For those who have a vague recollection of the ad, this is how it went down: As the adolescent Joey, all dressed up in a hip ‘80s Hawaiian-inspired puruntong shorts and oversized Pink Panther T-shirt, is fiddling with his bicycle in the family garage, his mom screams from the kitchen “Joey, ang mantika, ano ba!?”

At first, Joey shakes his head as he contemplates an empty mantika bottle in his grip, reluctant to execute an embarrassing task that has the potential to turn him into a social pariah. But after a moment of contemplation (perhaps fearing that his mom might get all Royal on his behind if he fails to complete his errand), Joey decides to make the arduous trek to the neighborhood sari-sari store — bottle in hand —praying that no one notices (buti nalang there was no Instagram at that time). But, lo and behold, Jake, the neighborhood bully is hanging around in all his sleeveless shirt glory at the tindahan. Naku, if Jake even spies Joey’s mantika bottle, Jake will guarantee that Joey will be so ostracized in school that Joey will be involuntarily celibate for much of his adult life. Of all the things his mom makes him buy at the corner store, it had to be the infernal mantika. So Joey quickly hides the bottle behind his back (clever thinking, Joey, clever).

Jake barks, “O, Joey, anong bilbilhin mo?” Joey, half–smiling, half-fearing for his social life, replies, “Uhhh, Royal Tru-Orange.”

Then Aling Flor, the tindera, suddenly thrusts a supot of squishy purple shame in Jake’s face. “O eto na ang bagoong mo.”

Jake sheepishly grins “Ah sige ha.” as he gingerly skips away hoping that the ground swallows him up.

Joey laughs maniacally to himself and says “I own your bully beyotch a$$, Jake!” before turning to Aling Flor and proclaiming, “Aling Flor, mantika nga ho!” Sabay laklak ng Royal Tru-Orange (Buti nalang hindi nilaklak yung bote ng mantika).

Drama. Conflict. Comedy. Product endorsement. A Royal rumble. All those elements squeezed into 30 seconds by a newbie director who wasn’t really known for making commercials. Although the director dabbled in making movies. You may have heard of him? The late, sorely missed Lino Brocka? The director of Wanted: Perfect Mother, Maynila Sa Mga Kuko Ng Liwanag and Orapronobis, among many others? Yes, that National Artist Awardee for Film Lino Brocka. Orange you glad you know that now?

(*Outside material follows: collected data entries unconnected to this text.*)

/-! ### Warning Unit (07) -/

/-- Entry states (07 R109). -/
inductive WarnStatus where
  | idle | arming | active | noted | clearing
deriving DecidableEq, Repr

/-- Prior states of CLEARING (07 R109). -/
inductive PriorStatus where
  | active | noted
deriving DecidableEq, Repr

/-- Warning entry (07 R109). -/
structure WarnEntry where
  status : WarnStatus
  count : Nat
  prior : PriorStatus
  rechimeDue : Bool
  chimeOut : Bool
  msgOut : Bool
  reofferTimer : Timer
  rechimeTimer : Timer
deriving DecidableEq, Repr

/-- The review: closed, showing an entry's text, or showing "NO WARNINGS" (07 R125). -/
inductive Review where
  | closed
  | entry (n : Nat)
  | noWarnings
deriving DecidableEq, Repr

/-- Warning Unit (07 R109). `entries` is indexed by entry number less 1. -/
structure Warn where
  entries : List WarnEntry
  evalTimer : Timer
  flashTimer : Timer
  flashLit : Bool
  provingTimer : Timer
  windowTimer : Timer
  window : Bool
  graceTimer : Timer
  graceEnded : Bool
  engineTimer : Timer
  engineEst : Bool
  gateSpeed : Option Word
  review : Review
  reviewTimer : Timer
deriving DecidableEq, Repr

/-! ### Chime Generator (08) -/

/-- Who asks for a chime (08 TABLE 8-2). -/
inductive ChimeSource where
  | warning (n : Nat)
  | peer (station : Nat)
  | rearCall
  | keyClick
deriving DecidableEq, Repr

/-- Patterns (08 TABLE 8-1). -/
inductive ChimePattern where
  | single | triple | slow | fast | continuous | twoTone | call | click
deriving DecidableEq, Repr

/-- Chime request record (08 TABLE 8-2). -/
structure ChimeRequest where
  source : ChimeSource
  pattern : ChimePattern
  priority : Nat
  remaining : Nat
  order : Nat
  sounding : Bool
deriving DecidableEq, Repr

/-- Chime Generator (08 R127, R129): `element` counts the elements of the sounding pattern, the trailing
gap being the one after the last. -/
structure Chime where
  requests : List ChimeRequest
  nextOrder : Nat
  element : Nat
  elementTimer : Timer
deriving DecidableEq, Repr

/-! ### Message Center (09) -/

/-- Origins of message records (09 TABLE 9-2). -/
inductive MsgOrigin where
  | warning (n : Nat)
  | reminder
  | rearCall
  | notice (station : Nat)
  | journey
  | statusNote
deriving DecidableEq, Repr

/-- Texts of message records, by name; their characters are in Machine/Display.lean (entry 30). -/
inductive Text where
  | warning (n : Nat)
  | passengerCall
  | notice (n : Nat)
  | journeyOpen (number : Nat)
  | journeyClosed
  | journeysCleared
  | service (state : ItemState) (item : Nat)
  | serviceReset (item : Option Nat)
deriving DecidableEq, Repr

/-- Message record (09 TABLE 9-1). `maxShow` is in seconds, `shown` the shown time in ms up to `since`,
the time at which it last became SHOWING or was replaced. -/
structure MsgRecord where
  origin : MsgOrigin
  text : Text
  priority : Nat
  maxShow : Option Nat
  shown : Nat
  since : Nat
  order : Nat
  showing : Bool
deriving DecidableEq, Repr

/-- Message queue, with the minimum and maximum show timers of the SHOWING record (09 R142, R143). -/
structure Messages where
  queue : List MsgRecord
  nextOrder : Nat
  minTimer : Timer
  maxTimer : Timer
deriving DecidableEq, Repr

/-- Set mode and its steps (09 R149). -/
inductive SetMode where
  | none | hours | minutes | limit
deriving DecidableEq, Repr

/-- Display image: sixteen characters, brightness, lit or dark (09 R140). -/
structure Image where
  chars : List Char
  brightness : Nat
  lit : Bool
deriving DecidableEq, Repr

/-- Display, base readout and set mode (09 R140, R141, R148, R149). -/
structure Display where
  readout : Nat
  selB : Bool
  journeyKm : Bool
  altTimer : Timer
  setMode : SetMode
  setTimer : Timer
  blinkTimer : Timer
  blinkShown : Bool
  displayTimer : Timer
  image : Image
  transfer : Option Image
  changed : Bool
  loaded : Image
deriving DecidableEq, Repr

/-- What a held key may still do: nothing more, the JOURNEY actions, the reset of trip A (false) or B
(true), or the reset of a service item, each with the time at which the press becomes a long one: 2 s from its
acceptance, 5 s for a service item (09 R146, R147, 06 R106). -/
inductive KeyAction where
  | nothing
  | journey (long : Nat)
  | tripReset (b : Bool) (long : Nat)
  | serviceReset (item : Nat) (long : Nat)
deriving DecidableEq, Repr

/-- A key as decoded: open, or held since an accepted press (09 R146). -/
inductive KeyState where
  | released
  | held (action : KeyAction)
deriving DecidableEq, Repr

/-- The five keys, and the key whose press woke the part with the last time its press counts as the waking
press (09 R146, entry 22). -/
structure Keys where
  mode : KeyState
  select : KeyState
  reset : KeyState
  note : KeyState
  journey : KeyState
  waking : Option (Key × Nat)
deriving DecidableEq, Repr

/-! ### Body Line Port (10) -/

/-- Transmit queue entry (10 TABLE 10-6); its class is that of its kind. -/
structure TxEntry where
  id : FrameId
  slots : List Slot
  replacement : Option (List Slot)
  periodic : Bool
  order : Nat
  unanswered : Nat
  holds : Nat
  retry : Timer
  inFlight : Bool
deriving DecidableEq, Repr

/-- Answers to addressed frames (10 TABLE 10-4). -/
inductive Answer where
  | take | refuse | hold
deriving DecidableEq, Repr

/-- Commands of the intake queue (10 R157, R158, TABLE 10-2). -/
inductive Command where
  | demand (mask : BitVec 6) (index : Option Nat)
  | chime (pattern : ChimePattern) (repetitions : Nat)
  | notice (text : Nat) (seconds : Nat)
  | serviceReset (item : Nat)
  | journeyClear
  | rosterRefresh
  | warmRestart
  | clockSet (minutes : Nat)
deriving DecidableEq, Repr

/-- Intake queue entry (10 R158). -/
structure IntakeEntry where
  source : Nat
  command : Command
deriving DecidableEq, Repr

/-- Body Line Port (10 R154, R158 to R162). `pulseUntil` is the time up to which the part drives its last wake
pulse (10 R162, entry 15). -/
structure Port where
  queue : List TxEntry
  nextOrder : Nat
  owed : List (Reoffer × Nat)
  intake : List IntakeEntry
  sending : Option (List Byte)
  sentWhole : List FrameKind
  faultCount : Nat
  pauseTimer : Timer
  holdOff : Timer
  pulseUntil : Option Nat
  wakeWanted : Bool
  lineHeld : Bool
  answer : Option Answer
deriving DecidableEq, Repr

/-! ### Nonvolatile Store Port (11) -/

/-- Write queue entry (11 R167). -/
structure WriteEntry where
  addr : Nat
  data : Word
  replacement : Option Word
deriving DecidableEq, Repr

/-- The write in progress: none; in a try, after so many tries without acknowledge, its command byte
acknowledged or not, with the time at which a try left unacknowledged is begun again; waiting 10 s after a failure;
or held back by a supply dip until its end (11 R166, R167). -/
inductive Writer where
  | idle
  | trying (tries : Nat) (acked : Bool) (retry : Timer)
  | waiting (deadline : Nat)
  | held
deriving DecidableEq, Repr

/-- Nonvolatile Store Port with the words of the external memory (11, entry 8). -/
structure Nsp where
  queue : List WriteEntry
  writer : Writer
  loadTries : Nat
  loadRetry : Timer
  lastSlot : Nat
  memory : List (Nat × Word)
  storing : Option Nat
deriving DecidableEq, Repr

/-! ### The whole state -/

/-- The state of the part, with the queue of waiting commands and the model's time in ms. -/
structure State where
  pending : List Instr
  now : Nat
  power : Power
  straps : Straps
  faults : Faults
  bus : Bus
  gauges : Gauges
  fuel : Fuel
  trip : TripComputer
  clock : Clock
  journey : JourneyUnit
  service : Service
  warn : Warn
  chime : Chime
  msg : Messages
  disp : Display
  keys : Keys
  port : Port
  nsp : Nsp
deriving DecidableEq, Repr

/-- Reasons for which the machine stops with a fault. There is none: the manual describes no event that
stops the part, and no meaning raises a fault. -/
inductive Fault where
deriving DecidableEq, Repr

/-- Reasons for which a command has no meaning. `notModelled` would be raised by the dispatch for a command
without a meaning; every command has one, so nothing raises it (safe). -/
inductive Refusal where
  /-- Raised by Dispatch for a command not reached; safe: the machine stops. No arm raises it. -/
  | notModelled (mnemonic : String)
deriving DecidableEq, Repr

/-! ### After a cold start -/

/-- Unbound report entry (01 R1). -/
def ReportEntry.unbound : ReportEntry :=
  { bound := none, slots := List.replicate 6 none, ready := false, arrivalTime := 0, stale := false,
    base1 := none, base2 := none, rivalSeen := false, staleTimer := none }

/-- Roster entry not heard since a cold start or roster refresh (01 TABLE 1-12). -/
def RosterEntry.unheard : RosterEntry :=
  { status := .unknown, lastHeard := 0, lastReady := false, rival := false, timer := none }

/-- Empty pending demand (01 R14); the manual gives an empty demand no journey index, and 0 is the model's choice
(entry 5). -/
def PendingDemand.empty : PendingDemand := { mask := 0, index := 0, resume := 0, wait := none }

/-- Report table, roster, demands and mirror after a cold start (01 TABLE 1-12). -/
def Bus.cold : Bus :=
  { engine := .unbound, fuelFlow := .unbound, chassis := .unbound, tank := .unbound, doors := .unbound,
    lamps := .unbound, rear := .unbound, roster := List.replicate 30 .unheard,
    demands := List.replicate 30 .empty, heldSpeed := none, mirrorTimer := none }

/-- Channel at rest (02 TABLE 2-8). -/
def Channel.parked : Channel := { position := 0, mode := .park, holdCount := 0 }

/-- Gauge Drive Unit after a cold start, through STARTING (02 TABLE 2-8). -/
def Gauges.cold : Gauges :=
  { g0 := .parked, g1 := .parked, g2 := .parked, g3 := .parked, g4 := .parked, g5 := .parked,
    coilOn := false, coilOffTimer := none, dampTimer := none,
    frame := { on := false, g0 := 0, g1 := 0, g2 := 0, g3 := 0, g4 := 0, g5 := 0 } }

/-- Fuel Estimator after a cold start (03 TABLE 3-8). -/
def Fuel.cold : Fuel :=
  { mainRing := [], auxRing := [], mainEst := none, auxEst := none, residue := 0, snapPending := true,
    standstill := false, standTimer := none, pumpLong := false, pumpTimer := none, corrTimer := none,
    stopTimer := none, senderWatch := 0 }

/-- Trip just reset (04 R69). -/
def Trip.zero : Trip := { distance := 0, fuel := 0, seconds := 0 }

/-- Trip Computer after a cold start (04 TABLE 4-8); before the load the manual gives the odometer and its dirty
mark no value, and 0 and clean are the model's choice (entry 5). -/
def TripComputer.cold : TripComputer :=
  { pulseResidue := 0, odometer := 0, odoDirty := false, tripA := .zero, tripB := .zero, pulseTotal := 0,
    countTotal := 0, ring := [], instant := none, segSteps := 0, segCount := 0, rangeBasis := 180,
    tripSecondTimer := none, samplerTimer := none, speedLimit := 0 }

/-- Clock after a cold start (04 R78). -/
def Clock.cold : Clock := { minutes := 0, seconds := 0, unset := true, secondTimer := none }

/-- Journey Unit before the load (05 TABLE 5-3); the table gives the open journey, the ring and the last number by
the load alone, and none, empty and 0 until then are the model's choice (entry 5). -/
def JourneyUnit.cold : JourneyUnit :=
  { openJourney := none, residue := 0, ring := [], lastNumber := 0, headerDirty := false, openDirty := false,
    positions := List.replicate 10 { dirty := false, value := none } }

/-- Item before the load (entry 5). -/
def Item.unloaded : Item := { km := 0, hours := none, state := .counting, moved := false, dirty := false }

/-- Service Reminder Unit before the load (06 TABLE 6-4, entry 5). -/
def Service.cold : Service :=
  { items := List.replicate 8 .unloaded, hoursResidue := 0, cursor := none, repostTimer := none }

/-- Entry in IDLE with everything clear (07 TABLE 7-5). -/
def WarnEntry.clear : WarnEntry :=
  { status := .idle, count := 0, prior := .active, rechimeDue := false, chimeOut := false, msgOut := false,
    reofferTimer := none, rechimeTimer := none }

/-- Warning Unit after a cold start (07 TABLE 7-5). -/
def Warn.cold : Warn :=
  { entries := List.replicate 24 .clear, evalTimer := none, flashTimer := none, flashLit := true,
    provingTimer := none, windowTimer := none, window := false, graceTimer := none, graceEnded := false,
    engineTimer := none, engineEst := false, gateSpeed := none, review := .closed, reviewTimer := none }

/-- Chime Generator after a cold start (08 TABLE 8-4). -/
def Chime.cold : Chime := { requests := [], nextOrder := 0, element := 0, elementTimer := none }

/-- Empty message queue (09 TABLE 9-6). -/
def Messages.cold : Messages := { queue := [], nextOrder := 0, minTimer := none, maxTimer := none }

/-- Sixteen blanks (09 R141). -/
def blankChars : List Char := List.replicate 16 ' '

/-- Sixteen blanks, dark, at the brightness of an unbound BODY LAMPS entry (09 R141). -/
def Image.dark : Image := { chars := blankChars, brightness := 15, lit := false }

/-- Display after a cold start (09 R148, TABLE 9-6). -/
def Display.cold : Display :=
  { readout := 1, selB := false, journeyKm := false, altTimer := none, setMode := .none, setTimer := none,
    blinkTimer := none, blinkShown := true, displayTimer := none, image := .dark, transfer := none,
    changed := false, loaded := .dark }

/-- Keys not decoded (09 R146). -/
def Keys.cold : Keys :=
  { mode := .released, select := .released, reset := .released, note := .released, journey := .released, waking := none }

/-- Body Line Port after a cold start (10 TABLE 10-8). -/
def Port.cold : Port :=
  { queue := [], nextOrder := 0, owed := [], intake := [], sending := none, sentWhole := [], faultCount := 0,
    pauseTimer := none, holdOff := none, pulseUntil := none, wakeWanted := false, lineHeld := false,
    answer := none }

/-- Nonvolatile Store Port after a cold start, with an erased memory (11 TABLE 11-2, entry 8); the table gives the
last-written slot by the load alone, and 7 until then is the model's choice (entry 5). -/
def Nsp.cold : Nsp :=
  { queue := [], writer := .idle, loadTries := 0, loadRetry := none, lastSlot := 7, memory := [], storing := none }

Along with the pilot “Mantika” ad (which has since been named among the Top 5 Pilipino Advertising Klasiks) Lino Brocka also helmed several commercials that followed it, which saw the cast grow to include Joey’s reel (and real)-life sister, Joey’s barkada Gilbert, Jingo and Jake (because Joey now owned Jake’s a$$) and Joey’s eventual love interest Jenny.

Though the fizz has since faded from those carbonated days, though the Royal mantle has been passed to the late, great Francis M then to Magean Aguilar then eventually to a transforming soda machine, though my fan club is down to my three female readers, I am very moved that there are still people who recall those commercials with fondness, kahit na si kahit sino pwede na maging modelo. I’m tickled to my pink parts that the Joey series has become a lasting part of many an ‘80s Pinoy’s growing-up years, much like scar tissue.